Chaque mois, dans ses 10 premiers jours, tout comme je le fais pour la littérature (dans ses 10 derniers) et tout comme je le fais pour la musique (vers le milieu), je vous parles de l'une de mes trois immenses passions: le cinéma !Je l'ai surconsommé, le fais toujours, l'ai étudié, en fût diplômé à l'université et dans une école privée, y ai travaillé, en fût primé, m'en suis retiré, mais le cinéma ne sortira jamais de moi.
Je vous parles d'une film dont j'ai aimé l'histoire, les personnages, les interprètes, la réalisation, la photo, le décor, le ton, la musique, bref je vous parles d'un film dont j'ai aimé pas mal tous les choix. Souvent un film que j'ai dans mes propres films personnels, dans ma vidéothèque.
MIDNIGHT IN THE GARDEN OF GOOD & EVIL de Clint Eastwood
Pour qu'un film capte mon attention pleinement et se réfugie à jamais dans ma mémoire, il faut en général une sainte trinité de plaisirs sentis.
Dans ce cas précis la trinité en question se trouve dans la cinématographie du somptueux décor de la Georgie de la part de Jack N.Green, dans l'histoire tirée du livre de John Berendt aux personnages riches et colorés, inspirée de faits réels survenus dans les années 80, et dans la distribution/interprétation des rôles. Le livre n'est pas classé dans la fiction. Le film, adapté de John Lee Hancock, un peu plus. Ce qui vous donnera envie de plonger dans la vraie histoire par la suite.

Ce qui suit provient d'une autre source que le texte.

/-- Where 14 bytes and more are too few for the reference, its header parses and its loop fails. -/
theorem decodeRef_shortRead {s : List Byte} (hlen : 14 ≤ s.length) (h : decodeRef s = .error .shortRead) :
    ∃ hd body hdr, s = hd ++ body ∧ hd.length = 14 ∧ parse hd = .ok hdr ∧ refLoop hdr.pixels RefState.start body = .error .shortRead := by
  obtain ⟨hd, body, hl, rfl⟩ := exists_header hlen
  cases hp : parse hd with
  | error e =>
    cases (decodeRef_badHeader hl hp body).symm.trans h
    exact absurd hp (parse_ne_shortRead hl)
  | ok hdr =>
    rw [decodeRef_header hl hp] at h
    cases hloop : refLoop hdr.pixels RefState.start body with
    | error e => rw [hloop] at h; cases h; exact ⟨hd, body, hdr, rfl, hl, hp, hloop⟩
    | ok r => rw [hloop] at h; cases h

/-- Settles O53: the header is 14 bytes, and the loop behind it fills its positions as `refLoop_reads` says. -/
theorem referenceFillsExactly : Obligations.ReferenceFillsExactly := by
  intro s hdr out rest h
  obtain ⟨hd, body, rfl, hl, hp, hloop⟩ := decodeRef_ok h
  obtain ⟨hlen, used, rfl, hused, hmore⟩ := refLoop_reads hloop
  refine ⟨hlen, hd ++ used, by rw [List.append_assoc], ?_, ?_, fun more => ?_⟩
  · rw [List.length_append]; omega
  · rw [List.length_append]; omega
  · rw [List.append_assoc, decodeRef_header hl hp, hmore]
    rfl

end Sys2Proof.Machine
end

section
/-! Runs of the prompt host (R199): what they keep, how they drain the iterator, and how far they come on bytes that end early (R146,
R168). -/

namespace Sys2Proof.Machine

/-! ### What every run keeps, and the drain -/

/-- A run of one step and more of the prompt host, taken apart. -/
theorem promptRun_succ_inv {n : Nat} {s t : State} {out : List Pixel} (h : promptRun (n + 1) s = some (t, out)) :
    ∃ u out', step { s with host := [promptOp s] } = .next u ∧ promptRun n u = some (t, out') := by
  cases hs : step { s with host := [promptOp s] } with
  | next u =>
    rw [promptRun_succ n hs, Option.map_eq_some_iff] at h
    obtain ⟨⟨t', out'⟩, hr, he⟩ := h
    cases he
    exact ⟨u, out', rfl, hr⟩
  | fault r => cases r
  | refused r => simp [promptRun, hs] at h

/-- The prompt host's runs keep the machine invariant (R34). -/
theorem promptRun_keeps_inv {n : Nat} {s t : State} {out : List Pixel} (hs : s.Inv) (h : promptRun n s = some (t, out)) : t.Inv := by
  induction n generalizing s out with
  | zero => cases h; exact hs
  | succ n ih =>
    obtain ⟨u, out', hstep, hrun⟩ := promptRun_succ_inv h
    exact ih (stepKeepsInv { s with host := [promptOp s] } u { hs with } hstep) hrun

/-- The prompt host drains the iterator: all its pixels are delivered, and no other register moves (R153, R199). -/
theorem promptRun_drain (s : State) :
    ∃ t, promptRun s.itCount.toNat s = some (t, List.replicate s.itCount.toNat s.itPx) ∧
      t = { s with itCount := 0, result := t.result, host := t.host } := by
  generalize hk : s.itCount.toNat = k
  induction k generalizing s with
  | zero =>
    have hi : s.itCount = 0 := BitVec.eq_of_toNat_eq hk
    exact ⟨s, rfl, by rw [← hi]⟩
  | succ k ih =>
    have hi : s.itCount ≠ 0 := fun h => by simp [h] at hk
    have hdown : (s.itCount - 1).toNat = k := by rw [count_pred_toNat hi, hk, Nat.add_sub_cancel]
    have hstep := step_next_yields (s := { s with host := [promptOp s] }) (congrArg (· :: []) (if_neg hi)) hi
    obtain ⟨t, hrun, ht⟩ := ih { s with itCount := s.itCount - 1, result := some (.yielded (some s.itPx)), host := [] } hdown
    exact ⟨t, by rw [promptRun_succ k hstep, hrun]; rfl, ht⟩

/-- With no byte on offer every operation of the host has its step, and a `FEED` moves no register (R146). -/
theorem waits_of_stream_nil {t : State} (h : t.stream = []) : Waits t := by
  intro op
  cases op with
  | feed => exact ⟨_, step_noByte rfl h, fun _ => rfl⟩
  | next => exact ⟨_, step_next rfl, nofun⟩
  | reset => exact ⟨_, step_reset rfl, nofun⟩
  | powerOn => exact ⟨_, step_powerOn rfl, nofun⟩

/-! ### The bytes end inside an opcode -/

/-- The machine has taken every byte offered, without error, and is owed the rest of the image (R168). -/
structure State.Starved (s : State) : Prop where
  stream : s.stream = []
  empty : s.itCount = 0
  phase : s.phase = .parsingOp
  owes : s.pxCount.toNat < s.pxTarget.toNat

/-- A byte after which its opcode still wants others is taken, and waits (R132 to R135). -/
theorem promptRun_waitingByte {s : State} {b : Byte} {bs : List Byte} {n : Nat} (hs : s.stream = b :: bs) (hit : s.itCount = 0)
    (hp : s.phase = .parsingOp) (hne : s.pxCount ≠ s.pxTarget) (hlen : (inFlight s).length < 4)
    (hd : decodeOpcode (inFlight s ++ [b]) = .needMore n) :
    ∃ v, promptRun 1 s = some (v, []) ∧ Pending s v bs ∧ inFlight v = inFlight s ++ [b] := by
  have hpending : Pending s (gather b n (s.taken bs [])) bs := Pending.gather (s := s) (v := s) (bs := s.stream) rfl hp b n bs
  have hbyte := takeByte_needMore (s := s.taken bs []) (b := b) ((congrArg (decode · _) (nextItem_op hp)).trans hd)
  rw [finishedCheck_owing (by rw [hpending]; exact hne)] at hbyte
  exact ⟨_, promptRun_byte hs hit (.inr (.inr hp)) (takeByte_inv (.inr (.inr hp)) hbyte), hpending,
    inFlight_gather (s := s.taken bs []) hp hlen n⟩

/-- Bytes that end before their opcode does are all taken, and wait (R146, R168). -/
theorem promptRun_endsInOpcode {l : List Byte} {s : State} (hs : s.stream = l) (hit : s.itCount = 0) (hp : s.phase = .parsingOp)
    (howes : s.pxCount.toNat < s.pxTarget.toNat) (hend : EndsInOpcode (inFlight s ++ l)) :
    ∃ t, promptRun l.length s = some (t, []) ∧ t.Starved := by
  induction l generalizing s with
  | nil => exact ⟨s, rfl, hs, hit, hp, howes⟩
  | cons b bs ih =>
    obtain ⟨tag, ops, hcons⟩ : ∃ tag ops, inFlight s ++ [b] = tag :: ops := List.exists_cons_of_ne_nil (by simp)
    have hshort : ops.length + bs.length < oplen (classify tag) := by
      have h := hend tag (ops ++ bs) (by rw [List.append_cons, hcons, List.cons_append])
      rwa [List.length_append] at h
    have hlen : (inFlight s).length < 4 := by
      have hfour : oplen (classify tag) ≤ 4 := by cases classify tag <;> simp [oplen]
      have hops : (inFlight s).length = ops.length := by simpa using congrArg List.length hcons
      omega
    obtain ⟨v, hone, hv, hflight⟩ := promptRun_waitingByte hs hit hp (fun h => howes.ne (congrArg _ h)) hlen
      (hcons ▸ decodeOpcode_short tag ops (by omega))
    obtain ⟨t, hrun, ht⟩ := ih (s := v) (by rw [hv]) (by rw [hv]; exact hit) (by rw [hv]; exact hp) (by rw [hv]; exact howes)
      (by rw [hflight, List.append_assoc]; exact hend)
    exact ⟨t, by rw [List.length_cons, Nat.add_comm]; exact promptRun_trans hone hrun, ht⟩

La finesse ou la subtilité n'est pas ce qui marque la carrière de Clint Eastwood. On peut sentir quelques fois qu'il tire du fusil de la hanche dans ses choix. Mais celui de donner le rôle du tordu Jim Williams à Kevin Spacey s'est révélé avec le temps fortuit et formidable. Avec ce que l'on sait de nos jours sur le prédateur qu'il a été, ce rôle lui va à merveille.



Le livre serait apparemment beaucoup mieux que le film mais on parle cinéma, on ne parle pas littérature aujourd'hui. Et pour les yeux, ça vaut le coup d'oeil.

James Gandolfini, pré-Sopranos, en 1997, joue le rôle d'un chef cuisinier dans la scène tournée au Clary's Café. Il n'en sera pas créditié au générique final.La fille de Clint et de Margaret Neville Johnson, Alison, qui a exactement mon âge* et qui avait alors 25 ans, y tient un rôle important.

Le film fera 5 millions de moins que ce qu'il aura coûté. Mais la qualité ne se mesure pas en chiffres.
Mais en effets sentis.
C'est beau la nuit en général, et ici, en Georgie. Mais ça peut cacher bien des choses passé minuit...
*Mais je suis plus vieux qu'elle, dès la 13ème minute passée minuit ce soir.